EXERCISE AIM
Bring together all lines from the listing below that contain the string "some".
:::
-- ==== Sys2Proof/Laws/Ops.lean ====
section
/-! SUPPORT. What each shared operation answers, said once. -/

namespace Sys2Proof.Machine

open Sys2Proof

@[simp] theorem succeed_eq_next {s t : State} : succeed s = .next t ↔ s.complete = t := by
  simp [succeed]

@[simp] theorem raiseError_eq_next {c : ErrCode} {s t : State} :
    raiseError c s = .next t ↔ s.fail c = t := by
  simp [raiseError]

@[simp] theorem succeed_ne_fault {s : State} {f : Fault} : succeed s ≠ .fault f := by
  simp [succeed]

@[simp] theorem raiseError_ne_fault {c : ErrCode} {s : State} {f : Fault} :
    raiseError c s ≠ .fault f := by
  simp [raiseError]

@[simp] theorem succeed_ne_refused {s : State} {r : Refusal} : succeed s ≠ .refused r := by
  simp [succeed]

@[simp] theorem raiseError_ne_refused {c : ErrCode} {s : State} {r : Refusal} :
    raiseError c s ≠ .refused r := by
  simp [raiseError]

/-- A checked read goes on to a next state only with a value that is there. -/
theorem withRead_eq_next {α : Type} {o : Option α} {k : α → Result} {t : State}
    (h : withRead o k = .next t) : ∃ x, o = some x ∧ k x = .next t := by
  cases o with
  | none => simp [withRead] at h
  | some x => exact ⟨x, rfl, h⟩

@[simp] theorem withRead_some {α : Type} (x : α) (k : α → Result) : withRead (some x) k = k x := rfl

@[simp] theorem withRead_none {α : Type} (k : α → Result) :
    withRead none k = .fault .unwrittenRead := rfl

/-- Only success has the code 0 (R125). -/
@[simp] theorem errCode_eq_zero {c : ErrCode} : c.code = 0#4 ↔ c = .ok := by
  cases c <;> decide

/-- The numbers of R125 tell the codes apart. -/
theorem errCode_injective {c d : ErrCode} (h : c.code = d.code) : c = d := by
  cases c <;> cases d <;> first | rfl | exact absurd h (by decide)

/-- The two ends of the Engine's step: a command, or IllegalCommand (R63). -/
theorem engineStep_of_decode {s : State} {i : Instr} (h : decode s.cmd = .ok i) :
    engineStep s = exec i s := by
  rw [engineStep, h]

theorem engineStep_of_error {s : State} {e : DecodeError} (h : decode s.cmd = .error e) :
    engineStep s = .next (s.fail .illegalCommand) := by
  rw [engineStep, h]
  rfl

/-- Which of the two agents a step is of. -/
theorem step_of_busy {s : State} (h : s.busy = true) : step s = busyStep s := by
  rw [step, machineStep, if_pos h]

theorem step_of_idle {s : State} (h : s.busy = false) : step s = idleStep s := by
  rw [step, machineStep, if_neg (by simp [h])]

end Sys2Proof.Machine
end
:::
YOUR RESPONSE
    (h : withRead o k = .next t) : ∃ x, o = some x ∧ k x = .next t := by
  | some x => exact ⟨x, rfl, h⟩
@[simp] theorem withRead_some {α : Type} (x : α) (k : α → Result) : withRead (some x) k = k x := rfl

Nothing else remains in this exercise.